La nuova guerra commerciale di Trump inizierà il 1° agosto?

Il 2 aprile, Donald Trump ha imposto una tariffa base del 10% su tutte le importazioni in entrata negli Stati Uniti, oltre a supplementi dal 10% al 104% su 57 paesi con cui il suo Paese mantiene un deficit commerciale. Pochi giorni dopo, il 9 aprile, ha annunciato una tregua di 90 giorni affinché i paesi interessati potessero negoziare accordi per evitare o ridurre i dazi.
La tregua sarebbe dovuta scadere domani, ma lo scorso fine settimana il Segretario al Tesoro Bessent e il Segretario al Commercio Lutnick hanno chiarito che la data chiave è il 1° agosto, quando inizieranno a essere inviate lettere ufficiali con le nuove tariffe: il 10% per i "partner amici" e fino al 70% per gli altri.
Il motivo del rinvio potrebbe avere una base giuridica: una corte federale d'appello potrebbe annullare i dazi il 31 luglio, dopo che un tribunale commerciale li aveva dichiarati illegali a maggio.
Il nuovo rinvio potrebbe anche essere dovuto al mancato successo di Trump, come promesso. Ad aprile, aveva promesso di firmare 90 accordi in 90 giorni; il suo team ha poi abbassato l'aspettativa a un numero compreso tra 50 e 70, e lui stesso ha dichiarato alla rivista Time di aver già ottenuto "200 accordi". Ma ne ha raggiunti solo tre: con il Regno Unito, il Vietnam e uno temporaneo con la Cina. Altri Paesi hanno solo annunciato l'intenzione di negoziare, senza scadenze o termini chiari.

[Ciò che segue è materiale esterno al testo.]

section setBucket
variable (s : State) (st : Nat) (v : Bucket)
@[simp] theorem State.setBucket_time : (s.setBucket st v).time = s.time := rfl
@[simp] theorem State.setBucket_phase : (s.setBucket st v).phase = s.phase := rfl
@[simp] theorem State.setBucket_valid : (s.setBucket st v).valid = s.valid := rfl
@[simp] theorem State.setBucket_fw : (s.setBucket st v).fw = s.fw := rfl
@[simp] theorem State.setBucket_lay : (s.setBucket st v).lay = s.lay := rfl
@[simp] theorem State.setBucket_mem : (s.setBucket st v).mem = s.mem := rfl
@[simp] theorem State.setBucket_chans : (s.setBucket st v).chans = s.chans := rfl
@[simp] theorem State.setBucket_pairs : (s.setBucket st v).pairs = s.pairs := rfl
@[simp] theorem State.setBucket_fronds : (s.setBucket st v).fronds = s.fronds := rfl
@[simp] theorem State.setBucket_flinks : (s.setBucket st v).flinks = s.flinks := rfl
@[simp] theorem State.setBucket_oldLinks : (s.setBucket st v).oldLinks = s.oldLinks := rfl
@[simp] theorem State.setBucket_routeNew : (s.setBucket st v).routeNew = s.routeNew := rfl
@[simp] theorem State.setBucket_fabricHeld : (s.setBucket st v).fabricHeld = s.fabricHeld := rfl
@[simp] theorem State.setBucket_stopped : (s.setBucket st v).stopped = s.stopped := rfl
@[simp] theorem State.setBucket_cores : (s.setBucket st v).cores = s.cores := rfl
@[simp] theorem State.setBucket_engines : (s.setBucket st v).engines = s.engines := rfl
@[simp] theorem State.setBucket_ctxs : (s.setBucket st v).ctxs = s.ctxs := rfl
@[simp] theorem State.setBucket_queues : (s.setBucket st v).queues = s.queues := rfl
@[simp] theorem State.setBucket_sched : (s.setBucket st v).sched = s.sched := rfl
@[simp] theorem State.setBucket_recs : (s.setBucket st v).recs = s.recs := rfl
@[simp] theorem State.setBucket_streams : (s.setBucket st v).streams = s.streams := rfl
@[simp] theorem State.setBucket_flags : (s.setBucket st v).flags = s.flags := rfl
@[simp] theorem State.setBucket_mirrors : (s.setBucket st v).mirrors = s.mirrors := rfl
@[simp] theorem State.setBucket_bars : (s.setBucket st v).bars = s.bars := rfl
@[simp] theorem State.setBucket_own : (s.setBucket st v).own = s.own := rfl
@[simp] theorem State.setBucket_mboxes : (s.setBucket st v).mboxes = s.mboxes := rfl
@[simp] theorem State.setBucket_ports : (s.setBucket st v).ports = s.ports := rfl
@[simp] theorem State.setBucket_intrs : (s.setBucket st v).intrs = s.intrs := rfl
@[simp] theorem State.setBucket_evlog : (s.setBucket st v).evlog = s.evlog := rfl
@[simp] theorem State.setBucket_hcores : (s.setBucket st v).hcores = s.hcores := rfl
@[simp] theorem State.setBucket_lines : (s.setBucket st v).lines = s.lines := rfl
@[simp] theorem State.setBucket_power : (s.setBucket st v).power = s.power := rfl
@[simp] theorem State.setBucket_therm : (s.setBucket st v).therm = s.therm := rfl
@[simp] theorem State.setBucket_delays : (s.setBucket st v).delays = s.delays := rfl
@[simp] theorem State.setBucket_shut : (s.setBucket st v).shut = s.shut := rfl
@[simp] theorem State.setBucket_pack : (s.setBucket st v).pack = s.pack := rfl
@[simp] theorem State.setBucket_rports : (s.setBucket st v).rports = s.rports := rfl
@[simp] theorem State.setBucket_group : (s.setBucket st v).group = s.group := rfl
@[simp] theorem State.setBucket_side : (s.setBucket st v).side = s.side := rfl
@[simp] theorem State.setBucket_jtag : (s.setBucket st v).jtag = s.jtag := rfl
@[simp] theorem State.setBucket_booted : (s.setBucket st v).booted = s.booted := rfl
@[simp] theorem State.setBucket_resetBusy : (s.setBucket st v).resetBusy = s.resetBusy := rfl
@[simp] theorem State.setBucket_resetBy : (s.setBucket st v).resetBy = s.resetBy := rfl
@[simp] theorem State.setBucket_voltLogAt : (s.setBucket st v).voltLogAt = s.voltLogAt := rfl
@[simp] theorem State.setBucket_lastAct : (s.setBucket st v).lastAct = s.lastAct := rfl
@[simp] theorem State.setBucket_dlReported : (s.setBucket st v).dlReported = s.dlReported := rfl
@[simp] theorem State.setBucket_out : (s.setBucket st v).out = s.out := rfl
@[simp] theorem State.setBucket_free : (s.setBucket st v).free = s.free := rfl
@[simp] theorem State.setBucket_pending : (s.setBucket st v).pending = s.pending := rfl
@[simp] theorem State.setBucket_get_port (k : Nat) : (s.setBucket st v).port k = s.port k := rfl
@[simp] theorem State.setBucket_get_ctx (k : Nat) : (s.setBucket st v).ctx k = s.ctx k := rfl
@[simp] theorem State.setBucket_get_queue (k : Nat) : (s.setBucket st v).queue k = s.queue k := rfl
@[simp] theorem State.setBucket_get_stream (k : Nat) : (s.setBucket st v).stream k = s.stream k := rfl
@[simp] theorem State.setBucket_get_mbox (k : Nat) : (s.setBucket st v).mbox k = s.mbox k := rfl
@[simp] theorem State.setBucket_get_pair (k : Nat) : (s.setBucket st v).pair k = s.pair k := rfl
@[simp] theorem State.setBucket_get_chan (k : Nat) : (s.setBucket st v).chan k = s.chan k := rfl
@[simp] theorem State.setBucket_get_frond (k : Nat) : (s.setBucket st v).frond k = s.frond k := rfl
@[simp] theorem State.setBucket_get_core (k : Nat) : (s.setBucket st v).core k = s.core k := rfl
@[simp] theorem State.setBucket_get_engine (k : Nat) : (s.setBucket st v).engine k = s.engine k := rfl
@[simp] theorem State.setBucket_get_bar (k : Nat) : (s.setBucket st v).bar k = s.bar k := rfl
@[simp] theorem State.setBucket_get_hcore (k : Nat) : (s.setBucket st v).hcore k = s.hcore k := rfl
@[simp] theorem State.setBucket_get_rport (k : Nat) : (s.setBucket st v).rport k = s.rport k := rfl
@[simp] theorem State.setBucket_get_flink (k : Nat) : (s.setBucket st v).flink k = s.flink k := rfl
@[simp] theorem State.setBucket_get_dom (k : Nat) : (s.setBucket st v).dom k = s.dom k := rfl
@[simp] theorem State.setBucket_get_intr (k : Nat) : (s.setBucket st v).intr k = s.intr k := rfl
@[simp] theorem State.setBucket_get_flagBlock (k : Nat) : (s.setBucket st v).flagBlock k = s.flagBlock k := rfl
end setBucket
@[simp] theorem State.bucket_setBucket (s : State) (st : Nat) (v : Bucket) : (s.setBucket st v).bucket st = v := Tbl.get_put_same _ _ _ _
theorem State.bucket_setBucket_ne (s : State) (st : Nat) (v : Bucket) {j : Nat} (h : j ≠ st) : (s.setBucket st v).bucket j = s.bucket j := Tbl.get_put_ne _ _ _ _ h

section setIntr
variable (s : State) (i : Nat) (v : Intr)
@[simp] theorem State.setIntr_time : (s.setIntr i v).time = s.time := rfl
@[simp] theorem State.setIntr_phase : (s.setIntr i v).phase = s.phase := rfl
@[simp] theorem State.setIntr_valid : (s.setIntr i v).valid = s.valid := rfl
@[simp] theorem State.setIntr_fw : (s.setIntr i v).fw = s.fw := rfl
@[simp] theorem State.setIntr_lay : (s.setIntr i v).lay = s.lay := rfl
@[simp] theorem State.setIntr_mem : (s.setIntr i v).mem = s.mem := rfl
@[simp] theorem State.setIntr_integ : (s.setIntr i v).integ = s.integ := rfl
@[simp] theorem State.setIntr_chans : (s.setIntr i v).chans = s.chans := rfl
@[simp] theorem State.setIntr_pairs : (s.setIntr i v).pairs = s.pairs := rfl
@[simp] theorem State.setIntr_fronds : (s.setIntr i v).fronds = s.fronds := rfl
@[simp] theorem State.setIntr_flinks : (s.setIntr i v).flinks = s.flinks := rfl
@[simp] theorem State.setIntr_oldLinks : (s.setIntr i v).oldLinks = s.oldLinks := rfl
@[simp] theorem State.setIntr_routeNew : (s.setIntr i v).routeNew = s.routeNew := rfl
@[simp] theorem State.setIntr_fabricHeld : (s.setIntr i v).fabricHeld = s.fabricHeld := rfl
@[simp] theorem State.setIntr_stopped : (s.setIntr i v).stopped = s.stopped := rfl
@[simp] theorem State.setIntr_cores : (s.setIntr i v).cores = s.cores := rfl
@[simp] theorem State.setIntr_engines : (s.setIntr i v).engines = s.engines := rfl
@[simp] theorem State.setIntr_ctxs : (s.setIntr i v).ctxs = s.ctxs := rfl
@[simp] theorem State.setIntr_queues : (s.setIntr i v).queues = s.queues := rfl
@[simp] theorem State.setIntr_sched : (s.setIntr i v).sched = s.sched := rfl
@[simp] theorem State.setIntr_recs : (s.setIntr i v).recs = s.recs := rfl
@[simp] theorem State.setIntr_streams : (s.setIntr i v).streams = s.streams := rfl
@[simp] theorem State.setIntr_flags : (s.setIntr i v).flags = s.flags := rfl
@[simp] theorem State.setIntr_mirrors : (s.setIntr i v).mirrors = s.mirrors := rfl
@[simp] theorem State.setIntr_bars : (s.setIntr i v).bars = s.bars := rfl
@[simp] theorem State.setIntr_own : (s.setIntr i v).own = s.own := rfl
@[simp] theorem State.setIntr_mboxes : (s.setIntr i v).mboxes = s.mboxes := rfl
@[simp] theorem State.setIntr_ports : (s.setIntr i v).ports = s.ports := rfl
@[simp] theorem State.setIntr_evlog : (s.setIntr i v).evlog = s.evlog := rfl
@[simp] theorem State.setIntr_hcores : (s.setIntr i v).hcores = s.hcores := rfl
@[simp] theorem State.setIntr_lines : (s.setIntr i v).lines = s.lines := rfl
@[simp] theorem State.setIntr_power : (s.setIntr i v).power = s.power := rfl
@[simp] theorem State.setIntr_therm : (s.setIntr i v).therm = s.therm := rfl
@[simp] theorem State.setIntr_delays : (s.setIntr i v).delays = s.delays := rfl
@[simp] theorem State.setIntr_shut : (s.setIntr i v).shut = s.shut := rfl
@[simp] theorem State.setIntr_pack : (s.setIntr i v).pack = s.pack := rfl
@[simp] theorem State.setIntr_rports : (s.setIntr i v).rports = s.rports := rfl
@[simp] theorem State.setIntr_group : (s.setIntr i v).group = s.group := rfl
@[simp] theorem State.setIntr_side : (s.setIntr i v).side = s.side := rfl
@[simp] theorem State.setIntr_jtag : (s.setIntr i v).jtag = s.jtag := rfl
@[simp] theorem State.setIntr_booted : (s.setIntr i v).booted = s.booted := rfl
@[simp] theorem State.setIntr_resetBusy : (s.setIntr i v).resetBusy = s.resetBusy := rfl
@[simp] theorem State.setIntr_resetBy : (s.setIntr i v).resetBy = s.resetBy := rfl
@[simp] theorem State.setIntr_voltLogAt : (s.setIntr i v).voltLogAt = s.voltLogAt := rfl
@[simp] theorem State.setIntr_lastAct : (s.setIntr i v).lastAct = s.lastAct := rfl
@[simp] theorem State.setIntr_dlReported : (s.setIntr i v).dlReported = s.dlReported := rfl
@[simp] theorem State.setIntr_out : (s.setIntr i v).out = s.out := rfl
@[simp] theorem State.setIntr_free : (s.setIntr i v).free = s.free := rfl
@[simp] theorem State.setIntr_pending : (s.setIntr i v).pending = s.pending := rfl
@[simp] theorem State.setIntr_get_port (k : Nat) : (s.setIntr i v).port k = s.port k := rfl
@[simp] theorem State.setIntr_get_ctx (k : Nat) : (s.setIntr i v).ctx k = s.ctx k := rfl
@[simp] theorem State.setIntr_get_queue (k : Nat) : (s.setIntr i v).queue k = s.queue k := rfl
@[simp] theorem State.setIntr_get_stream (k : Nat) : (s.setIntr i v).stream k = s.stream k := rfl
@[simp] theorem State.setIntr_get_mbox (k : Nat) : (s.setIntr i v).mbox k = s.mbox k := rfl
@[simp] theorem State.setIntr_get_pair (k : Nat) : (s.setIntr i v).pair k = s.pair k := rfl
@[simp] theorem State.setIntr_get_chan (k : Nat) : (s.setIntr i v).chan k = s.chan k := rfl
@[simp] theorem State.setIntr_get_frond (k : Nat) : (s.setIntr i v).frond k = s.frond k := rfl
@[simp] theorem State.setIntr_get_core (k : Nat) : (s.setIntr i v).core k = s.core k := rfl
@[simp] theorem State.setIntr_get_engine (k : Nat) : (s.setIntr i v).engine k = s.engine k := rfl
@[simp] theorem State.setIntr_get_bar (k : Nat) : (s.setIntr i v).bar k = s.bar k := rfl
@[simp] theorem State.setIntr_get_hcore (k : Nat) : (s.setIntr i v).hcore k = s.hcore k := rfl
@[simp] theorem State.setIntr_get_rport (k : Nat) : (s.setIntr i v).rport k = s.rport k := rfl
@[simp] theorem State.setIntr_get_flink (k : Nat) : (s.setIntr i v).flink k = s.flink k := rfl
@[simp] theorem State.setIntr_get_dom (k : Nat) : (s.setIntr i v).dom k = s.dom k := rfl
@[simp] theorem State.setIntr_get_bucket (k : Nat) : (s.setIntr i v).bucket k = s.bucket k := rfl
@[simp] theorem State.setIntr_get_flagBlock (k : Nat) : (s.setIntr i v).flagBlock k = s.flagBlock k := rfl
end setIntr
@[simp] theorem State.intr_setIntr (s : State) (i : Nat) (v : Intr) : (s.setIntr i v).intr i = v := Tbl.get_put_same _ _ _ _
theorem State.intr_setIntr_ne (s : State) (i : Nat) (v : Intr) {j : Nat} (h : j ≠ i) : (s.setIntr i v).intr j = s.intr j := Tbl.get_put_ne _ _ _ _ h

A complicare ulteriormente la situazione, Trump ha avvertito ieri che qualsiasi Paese allineato alle "politiche antiamericane dei BRICS" dovrà affrontare un ulteriore dazio del 10%. Il gruppo è composto da Brasile, Russia, India, Cina, Sudafrica, Egitto, Etiopia, Iran, Arabia Saudita, Emirati Arabi Uniti e Indonesia. Sebbene il Messico non ne faccia parte, il Ministro degli Esteri Juan Ramón de la Fuente ha recentemente partecipato al vertice in Brasile, una situazione che potrebbe essere mal interpretata a Washington.
Sempre ieri, Trump ha inviato lettere ai leader di 17 Paesi, ricordando loro la necessità di raggiungere un accordo entro il 1° agosto per evitare l'imposizione di questi dazi. Imporrà un dazio del 25% su Giappone, Corea del Sud, Malesia e Kazakistan, un dazio del 30% sul Sudafrica e un dazio del 40% su Laos e Myanmar. Ha avvertito tutti che, se dovessero aumentare i dazi sui prodotti statunitensi, l'aumento si aggiungerà direttamente alla percentuale già annunciata. Ha anche annunciato un dazio del 25% sull'Unione Europea.

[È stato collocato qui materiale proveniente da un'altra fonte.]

theorem unbindAll (h : Work s t) (c : Nat) : Work s (t.unbindAll c) := (foldl (fun _ _ h => h.hwClear _) _ h).setCtx _ _
theorem clearMirrors (h : Work s t) : Work s t.clearMirrors := foldl (fun _ _ h => h.setCtx _ _) _ h

theorem removeQueue (h : Work s t) (q : Nat) : Work s (t.removeQueue q) := by
  unfold State.removeQueue
  extract_lets qu s1
  refine setQueue ?_ _ _
  unfold s1
  split
  · exact ite h (h.ev _ _ _ _ _ _ _ _)
  · exact h

theorem freeStreams (h : Work s t) (a n : Nat) : Work s (t.freeStreams a n) := h.same rfl rfl

theorem tellLost (h : Work s t) (b n : Nat) : Work s (t.tellLost b n) :=
  ite (foldl (fun _ _ h => ite (h.tellMembers _ _) h) _ h) h

theorem forgetCtx (h : Work s t) (c : Nat) : Work s (t.forgetCtx c) := h.same rfl rfl
theorem stir (h : Work s t) : Work s t.stir := h.same rfl rfl
theorem unpause (h : Work s t) (c : Nat) : Work s (t.unpause c) := h.same rfl rfl

theorem removeQueues (h : Work s t) (l : List Nat) :
    Work s (l.foldl (fun s q => (s.cancelUnissued q (s.queue q).tail).removeQueue q) t) :=
  foldl (fun _ _ h => (h.cancelUnissued _ _).removeQueue _) _ h

theorem destroyCtx (h : Work s t) (c : Nat) : Work s (t.destroyCtx c) := by
  unfold State.destroyCtx
  dsimp only
  exact ((((((((h.tellLost _ _).cancelAll _ true).removeQueues _).freeStreams _ _).unbindAll _).clearBars _ _).destroyCores _).forgetCtx _).setCtx _ _
    |>.stir

theorem disposeOrphans (h : Work s t) (d : Bool) : Work s (t.disposeOrphans d) :=
  foldl (fun _ _ h => ite (h.destroyCtx _) (h.setCtx _ _)) _ h

/-! ## Units -/

theorem reissueAll (h : Work s t) (w : Claimant) (a : Bool) : Work s (t.reissueAll w a) := h.same rfl rfl
theorem abandonFrond (h : Work s t) (f : Nat) (e : Bool) : Work s (t.abandonFrond f e) := h.same rfl rfl
theorem endLien (h : Work s t) (c : Nat) : Work s (t.endLien c) := h.same rfl rfl
theorem lower (h : Work s t) (x : Holder) (k : Nat) : Work s (t.lower x k) := by
  unfold State.lower
  cases x <;> exact h.same rfl rfl
theorem dropAsked (h : Work s t) (x : Holder) : Work s (t.dropAsked x) := h.same rfl rfl
theorem capAt (h : Work s t) (x : Holder) (a b : Nat) : Work s (t.capAt x a b) :=
  same (u := { t.lower x _ with power := _ }) (h.lower _ _) rfl rfl
theorem returnLevel (h : Work s t) (c : Nat) : Work s (t.returnLevel c) :=
  (((h.endLien _).lower _ _).dropAsked _).setCore _ _
theorem returnStack (h : Work s t) (st : Nat) : Work s (t.returnStack st) := ite h ((h.lower _ _).dropAsked _)
theorem returnToken (h : Work s t) (u : Nat) : Work s (t.returnToken u) := by
  unfold State.returnToken
  extract_lets p s1
  have h1 : Work s s1 := h.setPair _ _
  exact ite (h1.same rfl rfl) h
theorem returnTokens (h : Work s t) (c : Nat) : Work s (t.returnTokens c) := foldl (fun _ _ h => h.returnToken _) _ h
theorem abandonUnits (h : Work s t) (f : Nat → Bool) (c u : Nat) : Work s (t.abandonUnits f c u) := h.same rfl rfl
theorem fenceCore (h : Work s t) (c st : Nat) : Work s (t.fenceCore c st) :=
  ite ((((h.setCore _ _).reissueAll _ _).returnLevel _).ev _ _ _ _ _ _ _ _)
    (((((h.setCore _ _).reissueAll _ _).returnLevel _).ev _ _ _ _ _ _ _ _).abandonFrond _ _)
theorem fenceEngine (h : Work s t) (e st : Nat) : Work s (t.fenceEngine e st) :=
  ite (((h.setEngine _ _).reissueAll _ _).ev _ _ _ _ _ _ _ _) ((((h.setEngine _ _).reissueAll _ _).ev _ _ _ _ _ _ _ _).abandonFrond _ _)
theorem dropSteps (h : Work s t) (c : Nat) : Work s (t.dropSteps c) := foldl (fun _ _ h => (h.setPair _ _).serveNow _) _ h
theorem channelOut (h : Work s t) (c : Nat) (v : Svc) (k : Nat) : Work s (t.channelOut c v k) :=
  ((((h.setChan _ _).abandonUnits _ _ _).returnTokens _).dropSteps _).returnStack _
theorem fenceChannel (h : Work s t) (c st : Nat) : Work s (t.fenceChannel c st) := (h.channelOut _ _ _).ev _ _ _ _ _ _ _ _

Secondo il FMI e la Banca Mondiale, queste misure potrebbero portare a un calo fino all'1% del PIL statunitense nel 2025-2026, mentre l'inflazione potrebbe aumentare di uno o due punti percentuali. A livello globale, si prevede un rallentamento degli scambi commerciali tra l'1% e il 2%, che colpirà in particolare i paesi in via di sviluppo che dipendono dal mercato statunitense.
Il Messico ha evitato i dazi reciproci grazie all'USMCA , ma non ne è esente: paga un dazio base del 10%, un ulteriore 25% per le regole di origine, un altro 25% per il fentanil, il 25% per acciaio e alluminio, e potrebbe ora aggiungere un altro 1% se Trump lo riterrà allineato ai BRICS. Ma gli effetti dei dazi sono già visibili: tra gennaio e maggio, le esportazioni di auto verso gli Stati Uniti sono diminuite del 6,3%.
Finora, la presidentessa Claudia Sheinbaum ha mantenuto la calma di fronte agli attacchi di Trump, ma in molti si chiedono già per quanto tempo manterrà questo atteggiamento adulto di fronte a un individuo imprevedibile che cerca chiaramente di danneggiare il Messico.